This is fairly complex, with the grouping and the bootstrapping, so I would probably approach it like this, using map()
two layers deep:
library(tidyverse)
library(tidymodels)
#> Registered S3 method overwritten by 'tune':
#> method from
#> required_pkgs.model_spec parsnip
year <- rep(2014:2018, length.out=10000)
group <- sample(c(0,1,2,3,4,5,6), replace=TRUE, size=10000)
value <- sample(10000, replace=T)
female <- sample(c(0,1), replace=TRUE, size=10000)
smoker <- sample(c(0,1), replace=TRUE, size=10000)
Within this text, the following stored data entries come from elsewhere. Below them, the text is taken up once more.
-- ==== Sys2Proof/Laws/State.lean ====
section
/-! SUPPORT. One lemma for each part of the state under each change of a part, true by unfolding: no later proof unfolds a
record update. -/

namespace Sys2Proof.Machine
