/-- The hypotheses of PicturesAreRecorded are met. -/
theorem witness_PicturesAreRecorded :
    (∃ key : Nat, ∃ n : Nat, ∃ h : ReturnHeader, ∃ px : List Byte, ∃ x : Session, ∃ k : Nat, ∃ s : State, (headRt s key).returned.find?
      (fun p => p.1.frameNo = n) = some (h, px) ∧ sessionOf s key = some x ∧ mainUp s = true ∧ x.ended = false ∧ x.stopping = none ∧
      mapGet s.record.tests x.pipe = none ∧ n % nEff s x = 0 ∧ freeInput x = some k) ∧
    (∃ key : Nat, ∃ n : Nat, ∃ h : ReturnHeader, ∃ px : List Byte, ∃ x : Session, ∃ s : State, (headRt s key).returned.find? (fun p =>
      p.1.frameNo = n) = some (h, px) ∧ sessionOf s key = some x ∧ mainUp s = true ∧ x.ended = false ∧ x.stopping = none ∧ (n % nEff s x
      ≠ 0 ∨ (mapGet s.record.tests x.pipe).isSome = true)) ∧
    (∃ key : Nat, ∃ n : Nat, ∃ h : ReturnHeader, ∃ px : List Byte, ∃ x : Session, ∃ s : State, (headRt s key).returned.find? (fun p =>
      p.1.frameNo = n) = some (h, px) ∧ sessionOf s key = some x ∧ mainUp s = true ∧ x.ended = false ∧ x.stopping = none ∧ mapGet
      s.record.tests x.pipe = none ∧ n % nEff s x = 0 ∧ freeInput x = none ∧ mapGet s.queue.limiters (limKey 0x0880 key 0) = none) ∧
    (∃ key : Nat, ∃ n : Nat, ∃ h : ReturnHeader, ∃ px : List Byte, ∃ s : State, (headRt s key).returned.find? (fun p => p.1.frameNo = n)
      = some (h, px) ∧ sessionOf s key = none) ∧
    (∃ key : Nat, ∃ x : Session, ∃ f : InputFrame, ∃ rest, ∃ s : State, sessionOf s key = some x ∧ x.input = f :: rest ∧ mainUp s = true
      ∧ mapGet s.record.tests x.pipe = none) ∧
    (∃ key : Nat, ∃ x : Session, ∃ f : InputFrame, ∃ rest, ∃ s : State, sessionOf s key = some x ∧ x.input = f :: rest ∧ mainUp s = true
      ∧ mapGet s.record.tests x.pipe = none) ∧
    (∃ key : Nat, ∃ stopped : Bool, ∃ x : Session, ∃ f : InputFrame, ∃ rest, ∃ s : State, sessionOf s key = some x ∧ x.input = f :: rest
      ∧ mainUp s = true ∧ mapGet s.record.tests x.pipe = none ∧ (stopped = true ∨ (readInput x f.slot s).2.1 = true)) ∧
    (∃ key : Nat, ∃ s : State, sessionOf s key = none) :=
  ⟨⟨0, 4, RH 4, [], RS, 0, rcr RS 4, by decide +kernel⟩,
   ⟨0, 5, RH 5, [], RS, rcr RS 5, by decide +kernel⟩,
   ⟨0, 4, RH 4, [], { RS with input := [IF4 0, IF4 1, IF4 2] }, rcr { RS with input := [IF4 0, IF4 1, IF4 2] } 4, by decide +kernel⟩,
   ⟨0, 4, RH 4, [], { rcr RS 4 with record := RecordSt.init }, by decide +kernel⟩,
   ⟨0, { RS with input := [IF4 0] }, IF4 0, [], rcd { RS with input := [IF4 0] }, by decide +kernel⟩,
   ⟨0, { RS with input := [IF4 0] }, IF4 0, [], rcd { RS with input := [IF4 0] }, by decide +kernel⟩,
   ⟨0, false, { RS with input := [IF4 0] }, IF4 0, [], rcd { RS with input := [IF4 0] }, by decide +kernel⟩,
   ⟨0, S, by decide +kernel⟩⟩

/-- The hypotheses of OverlayCommandsComplete are met. -/
theorem witness_OverlayCommandsComplete :
    (∃ d, ∃ list, ∃ length, ∃ bytes, ∃ cs, ∃ s : State, Executes d (.overlayListLoad list length bytes) s ∧ list ≤ 255 ∧ length % 8 = 0 ∧
      16 ≤ length ∧ length ≤ 32768 ∧ d.dmaOk = true ∧ parseList 4096 0 (bytes.take length) = .inl cs ∧ listStoreUsed s list + length ≤
      Config.listStore ∧ (∀ p ∈ s.overlay.bindings, p.2.body.list ≠ list)) ∧
    (∃ d, ∃ list, ∃ length, ∃ bytes, ∃ off, ∃ s : State, Executes d (.overlayListLoad list length bytes) s ∧ list ≤ 255 ∧ length % 8 = 0
      ∧ 16 ≤ length ∧ length ≤ 32768 ∧ d.dmaOk = true ∧ parseList 4096 0 (bytes.take length) = .inr off) ∧
    (∃ d, ∃ list, ∃ s : State, Executes d (.overlayListFree list) s ∧ list ≤ 255 ∧ mapHas s.overlay.lists list = true ∧ (∀ p ∈
      s.overlay.bindings, p.2.body.list ≠ list)) ∧
    (∃ d, ∃ list, ∃ p, ∃ s : State, Executes d (.overlayListFree list) s ∧ list ≤ 255 ∧ mapHas s.overlay.lists list = true ∧ p ∈
      s.overlay.bindings ∧ p.2.body.list = list) ∧
    (∃ d, ∃ b : FontBody, ∃ s : State, Executes d (.overlayFontLoad b) s ∧ 1 ≤ b.font ∧ b.font ≤ 15 ∧ 4 ≤ b.cellW ∧ b.cellW ≤ 32 ∧ 4 ≤
      b.cellH ∧ b.cellH ≤ 64 ∧ 1 ≤ b.count ∧ b.count ≤ 256 ∧ b.firstCode + b.count ≤ 256 ∧ d.dmaOk = true ∧ fontStoreUsed s b.font +
      fontBytes b.cellW b.cellH b.count ≤ Config.fontStore) ∧
    (∃ d, ∃ b : BindBody, ∃ e, ∃ s : State, Executes d (.overlayBind b) s ∧ e = (if b.engine = 0xFF then leastEngine s else b.engine) ∧
      bindCheck b e d.dmaOk s = 0) ∧
    (∃ d, ∃ b : BindBody, ∃ e, ∃ s : State, Executes d (.overlayBind b) s ∧ e = (if b.engine = 0xFF then leastEngine s else b.engine) ∧
      bindCheck b e d.dmaOk s ≠ 0) ∧
    (∃ d, ∃ k, ∃ b : Binding, ∃ s : State, Executes d (.overlayUnbind k) s ∧ k ≤ 127 ∧ mapGet s.overlay.bindings k = some b ∧ b.unbinding
      = none) ∧
    (∃ k, ∃ b : Binding, ∃ tk, ∃ s : State, mapGet s.overlay.bindings k = some b ∧ b.unbinding = some tk ∧ bindingRuns s k = false) ∧
    (∃ d, ∃ b : RunBody, ∃ x : Binding, ∃ s : State, Executes d (.overlayRun b) s ∧ b.binding ≤ 127 ∧ mapGet s.overlay.bindings b.binding
      = some x ∧ x.unbinding = none ∧ x.stopping = false ∧ x.body.trigger = 2 ∧ x.due = [] ∧ b.setSlot = false) ∧
    (∃ d, ∃ b : RunBody, ∃ x : Binding, ∃ s : State, Executes d (.overlayRun b) s ∧ b.binding ≤ 127 ∧ mapGet s.overlay.bindings b.binding
      = some x ∧ x.unbinding = none ∧ x.stopping = false ∧ x.body.trigger ≠ 2 ∧ b.setSlot = true ∧ b.slot ≤ 7 ∧ b.textLen ≤ 24) ∧
    (∃ d, ∃ e, ∃ s : State, Executes d (.overlayStatus e) s ∧ e ≤ 7 ∧ d.dmaOk = true) :=
  ⟨⟨D, 255, 24, OL, [(0, .fill 1 ⟨0, 0, 1, 1⟩), (16, .end_)], S, by decide +kernel⟩,
   ⟨D, 255, 16, OL, 16, S, by decide +kernel⟩,
   ⟨D, 0, ovl [] [], by decide +kernel⟩,
   ⟨D, 0, (0, B0), ovl [(0, B0)] [], by decide +kernel⟩,
   ⟨D, { font := 15, cellW := 4, cellH := 4, firstCode := 255, count := 1, glyphs := [] }, S, by decide +kernel⟩,
   ⟨D, BB, 0, ovl [] [], by decide +kernel⟩,
   ⟨D, { BB with list := 1 }, 0, ovl [] [], by decide +kernel⟩,
   ⟨D, 0, B0, ovl [(0, B0)] [], by decide +kernel⟩,
   ⟨0, { B0 with unbinding := some K }, K, ovl [(0, { B0 with unbinding := some K })] [], by decide +kernel⟩,
   ⟨D, { binding := 0, setSlot := false, noWait := false, slot := 0, textLen := 0, text := [] }, B0, ovl [(0, B0)] [], by decide +kernel⟩,
   ⟨D, { binding := 0, setSlot := true, noWait := false, slot := 7, textLen := 0, text := [] },
     { B0 with body := { BB with trigger := 1 } }, ovl [(0, { B0 with body := { BB with trigger := 1 } })] [], by decide +kernel⟩,
   ⟨D, 7, S, by decide +kernel⟩⟩

/-- The hypotheses of OverlayRunsStartAndEnd are met. -/
theorem witness_OverlayRunsStartAndEnd :
    (∃ e : Nat, ∃ k, ∃ due : DueRun, ∃ rest, ∃ b : Binding, ∃ x : Surface, ∃ i, ∃ s : State, mainUp s = true ∧ windingDown s = false ∧ e
      ≤ 7 ∧ (ovEngine s e).run = none ∧ dueOrder s e = (k, due) :: rest ∧ mapGet s.overlay.bindings k = some b ∧ mapGet
      s.compose.surfaces b.body.surface = some x ∧ targetImage s b.body.surface x = some i) ∧
    (∃ e : Nat, ∃ k, ∃ due : DueRun, ∃ b : Binding, ∃ x : Surface, ∃ s : State, mainUp s = true ∧ windingDown s = false ∧ e ≤ 7 ∧
      (ovEngine s e).run = none ∧ dueOrder s e = [(k, due)] ∧ mapGet s.overlay.bindings k = some b ∧ mapGet s.compose.surfaces
      b.body.surface = some x ∧ targetImage s b.body.surface x = none ∧ due.tickets = [] ∧ mapGet s.queue.limiters (limKey 0x0981 k 1) =
      none) ∧
    (∃ k, ∃ b : Binding, ∃ due : DueRun, ∃ rest, ∃ since : Nat, ∃ tk, ∃ s : State, mapGet s.overlay.bindings k = some b ∧ b.due = due ::
      rest ∧ due.since = some since ∧ since + 100000000 ≤ s.time.mono ∧ due.tickets = [tk]) ∧
    (∃ e : Nat, ∃ r : Run, ∃ b : Binding, ∃ x : Surface, ∃ s : State, (ovEngine s e).run = some r ∧ mainUp s = true ∧ runExpired s r =
      false ∧ mapGet s.overlay.bindings r.binding = some b ∧ mapGet s.compose.surfaces b.body.surface = some x ∧ b.body.seed = false ∧
      b.body.present = true ∧ (runList
      { engine := e, binding := r.binding, surface := x.body, image := r.image, palette := b.body.palette } r (commandsOf r.list) 0 0
      { refused := false, badCopy := false, units := 0, st := s }).1 = none) ∧
    (∃ e : Nat, ∃ r : Run, ∃ b : Binding, ∃ x : Surface, ∃ cause, ∃ off, ∃ s : State, (ovEngine s e).run = some r ∧ mainUp s = true ∧
      runExpired s r = false ∧ mapGet s.overlay.bindings r.binding = some b ∧ mapGet s.compose.surfaces b.body.surface = some x ∧
      b.body.seed = false ∧ (runList
      { engine := e, binding := r.binding, surface := x.body, image := r.image, palette := b.body.palette } r (commandsOf r.list) 0 0
      { refused := false, badCopy := false, units := 0, st := s }).1 = some (cause, off)) ∧
    (∃ e : Nat, ∃ r : Run, ∃ b : Binding, ∃ x : Surface, ∃ s : State, (ovEngine s e).run = some r ∧ mainUp s = true ∧ runExpired s r =
      false ∧ mapGet s.overlay.bindings r.binding = some b ∧ mapGet s.compose.surfaces b.body.surface = some x ∧ b.body.seed = true ∧
      x.newest ≠ r.newest ∧ b.body.trigger = 0) ∧
    (∃ e : Nat, ∃ r : Run, ∃ s : State, (ovEngine s e).run = some r ∧ runExpired s r = true) :=
  ⟨⟨0, 0, DR, [], { B0 with due := [DR] }, SF, 0, ovl [(0, { B0 with due := [DR] })] [], by decide +kernel⟩,
   ⟨0, 0, DR, { B0 with due := [DR] }, { SF with body := { SB with imageCount := 1 } },
     { ovl [(0, { B0 with due := [DR] }), (1, { B0 with body := { BB with binding := 1 }, engine := 1 })] [(1, EG (some { RN with binding := 1 }))] with compose := (srf { SF with body := { SB with imageCount := 1 } }).compose },
     by decide +kernel⟩,
   ⟨0, { B0 with due := [{ DR with since := some 0, tickets := [K] }] }, { DR with since := some 0, tickets := [K] }, [], 0, K, ovl [(0,
     { B0 with due := [{ DR with since := some 0, tickets := [K] }] })] [], by decide +kernel⟩,
   ⟨0, RN, B0, SF, ovg [(0, B0)] [(0, EG (some RN))], by decide +kernel⟩,
   ⟨0, RN, B0, SF, 4, 0, ovl [(0, B0)] [(0, EG (some RN))], by decide +kernel⟩,
   ⟨0, RN, { B0 with body := { BB with seed := true, trigger := 0 } }, { SF with newest := some 1 },
     { ovl [(0, { B0 with body := { BB with seed := true, trigger := 0 } })] [(0, EG (some RN))] with compose := (srf { SF with newest := some 1 }).compose },
     by decide +kernel⟩,
   ⟨0, { RN with startNs := 0 }, ovl [(0, B0)] [(0, EG (some { RN with startNs := 0 }))], by decide +kernel⟩⟩

/-- The hypotheses of TransactionCommandsComplete are met. -/
theorem witness_TransactionCommandsComplete :
    (∃ d, ∃ lockstep, ∃ modules, ∃ s : State, Executes d (.txnBegin lockstep modules) s ∧ txnBeginCheck modules s = 0 ∧ (∀ p, s.txn.part
      = some p → p.txn ≠ nextTxnId s)) ∧
    (∃ d, ∃ lockstep, ∃ modules, ∃ s : State, Executes d (.txnBegin lockstep modules) s ∧ txnBeginCheck modules s ≠ 0) ∧
    (∃ d, ∃ id, ∃ count, ∃ len, ∃ items, ∃ x : Txn, ∃ p : PartTxn, ∃ s : State, Executes d (.txnStage id (position s) count len items) s
      ∧ s.cascade.headstock = true ∧ txnOf s id = some x ∧ x.phase = .open_ ∧ position s ∈ x.parts ∧ twinPos s (position s) = none ∧
      s.txn.part = some p ∧ p.txn = id ∧ d.dmaOk = true ∧ stageBad count len items = none) ∧
    (∃ d, ∃ id, ∃ pos, ∃ count, ∃ len, ∃ items, ∃ x : Txn, ∃ o, ∃ s : State, Executes d (.txnStage id pos count len items) s ∧
      s.cascade.headstock = true ∧ txnOf s id = some x ∧ x.phase = .open_ ∧ pos ∈ x.parts ∧ d.dmaOk = true ∧ stageBad count len items =
      some o) ∧
    (∃ d, ∃ id, ∃ x : Txn, ∃ s : State, Executes d (.txnAbort id) s ∧ s.cascade.headstock = true ∧ txnOf s id = some x ∧ abortable
      x.phase = true ∧ x.ticket = none) ∧
    (∃ d, ∃ id, ∃ x : Txn, ∃ s : State, Executes d (.txnAbort id) s ∧ s.cascade.headstock = true ∧ txnOf s id = some x ∧ abortable
      x.phase = false) ∧
    (∃ d, ∃ id, ∃ len, ∃ x : Txn, ∃ s : State, Executes d (.txnStatus id len) s ∧ s.cascade.headstock = true ∧ txnOf s id = some x ∧ 16 ≤
      len ∧ d.dmaOk = true) :=
  ⟨⟨D, false, 1, { txs (TX .open_) none with txn := TxnSt.init }, ⟨by decide +kernel, by decide +kernel, fun _ h => noSome h rfl⟩⟩,
   ⟨D, false, 0, txs (TX .open_) none, by decide +kernel⟩,
   ⟨D, 1, 1, 8, [{ itemType := 1, clear := true, head := 0, index := 0, bodyLen := 0, rz := true, body := .empty }], TX .open_, PT, txs
     (TX .open_) (some PT), by decide +kernel⟩,
   ⟨D, 1, 0, 0, 8, [], TX .open_, 0, txs (TX .open_) (some PT), by decide +kernel⟩,
   ⟨D, 1, TX .open_, txs (TX .open_) none, by decide +kernel⟩,
   ⟨D, 1, TX .committed, txs (TX .committed) none, by decide +kernel⟩,
   ⟨D, 1, 16, TX .open_, txs (TX .open_) none, by decide +kernel⟩⟩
dta <- tibble(year=year, group=group, value=value, female=female, smoker=smoker)
glm_boot_mods <-
dta %>%
nest(data = c(-year, -group)) %>%
mutate(boots = map(
data,
~ bootstraps(., times = 20) %>%
mutate(model = map(.$splits, ~ glm(smoker ~ female, data = analysis(.x),
family = binomial(link = "probit"))),
preds = map2(model, .$splits, ~predict(.x, newdata = assessment(.y))))
))
glm_boot_mods
#> # A tibble: 35 × 4
#> year group data boots
#> <int> <dbl> <list> <list>
#> 1 2014 1 <tibble [288 × 3]> <bootstraps [20 × 4]>
#> 2 2015 4 <tibble [273 × 3]> <bootstraps [20 × 4]>
#> 3 2016 3 <tibble [301 × 3]> <bootstraps [20 × 4]>
#> 4 2017 2 <tibble [282 × 3]> <bootstraps [20 × 4]>
#> 5 2018 0 <tibble [276 × 3]> <bootstraps [20 × 4]>
#> 6 2014 3 <tibble [279 × 3]> <bootstraps [20 × 4]>
#> 7 2016 2 <tibble [314 × 3]> <bootstraps [20 × 4]>
#> 8 2018 1 <tibble [296 × 3]> <bootstraps [20 × 4]>
#> 9 2014 0 <tibble [304 × 3]> <bootstraps [20 × 4]>
#> 10 2015 6 <tibble [288 × 3]> <bootstraps [20 × 4]>
#> # … with 25 more rows
The first map()
creates the bootstrap resamples for each grouping, and then we go one layer deeper and for each resample fit a model and predict for the heldout observations for that resample. You can see what that looks like inside here for the first group:
glm_boot_mods %>%
head(1) %>%
pull(boots)
#> [[1]]
#> # Bootstrap sampling
#> # A tibble: 20 × 4
#> splits id model preds
#> <list> <chr> <list> <list>
#> 1 <split [288/111]> Bootstrap01 <glm> <dbl [111]>
#> 2 <split [288/93]> Bootstrap02 <glm> <dbl [93]>
#> 3 <split [288/103]> Bootstrap03 <glm> <dbl [103]>
#> 4 <split [288/106]> Bootstrap04 <glm> <dbl [106]>
#> 5 <split [288/109]> Bootstrap05 <glm> <dbl [109]>
#> 6 <split [288/109]> Bootstrap06 <glm> <dbl [109]>
#> 7 <split [288/92]> Bootstrap07 <glm> <dbl [92]>
#> 8 <split [288/111]> Bootstrap08 <glm> <dbl [111]>
#> 9 <split [288/99]> Bootstrap09 <glm> <dbl [99]>
#> 10 <split [288/111]> Bootstrap10 <glm> <dbl [111]>
#> 11 <split [288/102]> Bootstrap11 <glm> <dbl [102]>
#> 12 <split [288/104]> Bootstrap12 <glm> <dbl [104]>
#> 13 <split [288/115]> Bootstrap13 <glm> <dbl [115]>
#> 14 <split [288/111]> Bootstrap14 <glm> <dbl [111]>
#> 15 <split [288/108]> Bootstrap15 <glm> <dbl [108]>
#> 16 <split [288/110]> Bootstrap16 <glm> <dbl [110]>
#> 17 <split [288/110]> Bootstrap17 <glm> <dbl [110]>
#> 18 <split [288/111]> Bootstrap18 <glm> <dbl [111]>
#> 19 <split [288/103]> Bootstrap19 <glm> <dbl [103]>
#> 20 <split [288/109]> Bootstrap20 <glm> <dbl [109]>
Created on 2021-11-02 by the reprex package (v2.0.1)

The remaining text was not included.